Human Motion Prediction under Unexpected Perturbation
Jiangbei Yue, Baiyi Li, Julien Pettré, Armin Seyfried, He Wang
TL;DR
The paper tackles predicting human motion under unexpected perturbations, including how perturbations propagate across groups, by introducing Latent Differentiable Physics (LDP). LDP combines a latent, differentiable IPM core with a skeleton-restoration network, enabling data-efficient learning of balance recovery and inter-person interactions, while providing interpretable explanations via learned forces.

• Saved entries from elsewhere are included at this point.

/-- The errors of the execution (R164, rule 4). -/
theorem executionCheck_range (i : Instr) (env : Env) (e : Engine) :
    executionCheck i env e ∈ [.ok, .errCipherInit, .errGen] := by
  cases i with
  | rst | seedw | stat | ctrr | bufr | seedr => simp [executionCheck]
  | init | nextbits => rw [executionCheck]; split_ifs <;> decide

/-- Settles O43: neither the operand nor the execution of an admitted command is refused with `ERR_STATE`. -/
theorem admissibilityTableHolds : Obligations.AdmissibilityTableHolds := by
  refine ⟨fun i s => exec_not_admitted, fun i s hadm => ?_⟩
  obtain ⟨t, v, ht, hresp, -⟩ := completesWith_commandStatus i s
  have hoperand := ne_of_mem_of_not_mem (operandCheck_range i s.engine) (b := .errState) (by decide)
  have hexecution := ne_of_mem_of_not_mem (executionCheck_range i s.env s.engine) (b := .errState) (by decide)
  refine ⟨t, _, v, ht, hresp, ?_⟩
  rw [Ne, commandStatus_eq_error_iff (by decide)]
  simp [hadm, hoperand, hexecution]

/-- A command answers an error with `rdata` 0, and exactly when it is the status of its checks (R78, R164). -/
theorem response_eq_error_iff {i : Instr} {s t : State} {st : Status} (h : exec i s = .next t) (hst : st ≠ .ok) :
    t.response = some ⟨s.request.host, st, 0⟩ ↔ commandStatus i s.env s.engine = st := by
  obtain ⟨u, v, hu, hresp, -⟩ := completesWith_commandStatus i s
  obtain ⟨u', hu', hdata⟩ := exec_carriesData i s
  obtain rfl := Host.Outcome.next.inj (hu.symm.trans h)
  obtain rfl := Host.Outcome.next.inj (hu'.symm.trans h)
  rw [hresp, Option.some_inj, Response.mk.injEq]
  refine ⟨fun ⟨_, hstatus, _⟩ => hstatus, fun hstatus => ⟨rfl, hstatus, ?_⟩⟩
  obtain ⟨st', hzero⟩ | ⟨-, v', hok⟩ := hdata
  · rw [hresp] at hzero; cases hzero; rfl
  · rw [hresp, hstatus] at hok; cases hok; exact absurd rfl hst

/-- In `DEAD` the table refuses `NEXTBITS` with `ERR_GEN`, and it refuses nothing else with it (R166, R169). -/
theorem admission_eq_errGen_iff (i : Instr) (l : LifeState) :
    admission i l = .errGen ↔ ∃ w, i = .nextbits w ∧ l = .dead := by
  cases i with
  | rst | seedw | stat | ctrr | bufr => simp [admission]
  | init | nextbits | seedr => cases l <;> simp [admission]

/-- The table refuses nothing with `ERR_CIPHER_INIT` (R166). -/
theorem admission_ne_errCipherInit (i : Instr) (l : LifeState) : admission i l ≠ .errCipherInit := by
  cases i with
  | rst | seedw | stat | ctrr | bufr => simp [admission]
  | init | nextbits | seedr => cases l <;> simp [admission]

/-- The execution ends in `ERR_GEN` when the block a `NEXTBITS` needs is refused (R169). -/
theorem executionCheck_eq_errGen_iff (i : Instr) (env : Env) (e : Engine) : executionCheck i env e = .errGen ↔
    ∃ w, i = .nextbits w ∧ (e.pop = false ∨ 13 ≤ e.cur.toNat) ∧ env.encOk = false := by
  cases i with
  | rst | seedw | stat | ctrr | bufr | seedr => simp [executionCheck]
  | init => rw [executionCheck]; split_ifs <;> simp
  | nextbits w => simp [executionCheck]

/-- The execution ends in `ERR_CIPHER_INIT` when the key of an `INIT` is refused (R168). -/
theorem executionCheck_eq_errCipherInit_iff (i : Instr) (env : Env) (e : Engine) :
    executionCheck i env e = .errCipherInit ↔ ∃ n, i = .init n ∧ env.kinitOk = false := by
  cases i with
  | rst | seedw | stat | ctrr | bufr | seedr => simp [executionCheck]
  | nextbits => rw [executionCheck]; split_ifs <;> simp
  | init n => simp [executionCheck]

The method achieves state-of-the-art or near-best performance across single- and multi-person perturbation scenarios on the FZJ Push dataset, and demonstrates strong generalization to unseen poses, magnitudes, timings, and larger group configurations. A key advance is explicit modeling of physical interactions in a low-dimensional latent space, which yields high data efficiency, robust generalization, and explainability, albeit with some trade-offs in generality relative to fully black-box approaches. Overall, LDP offers a practical framework for reactive motion prediction in crowded or perturbation-heavy settings, with potential applications in biomechanics, crowd simulation, and human-robot collaboration.
Abstract
We investigate a new task in human motion prediction, which is predicting motions under unexpected physical perturbation potentially involving multiple people. Compared with existing research, this task involves predicting less controlled, unpremeditated and pure reactive motions in response to external impact and how such motions can propagate through people. It brings new challenges such as data scarcity and predicting complex interactions. To this end, we propose a new method capitalizing differential physics and deep neural networks, leading to an explicit Latent Differential Physics (LDP) model. Through experiments, we demonstrate that LDP has high data efficiency, outstanding prediction accuracy, strong generalizability and good explainability. Since there is no similar research, a comprehensive comparison with 11 adapted baselines from several relevant domains is conducted, showing LDP outperforming existing research both quantitatively and qualitatively, improving prediction accuracy by as much as 70%, and demonstrating significantly stronger generalization.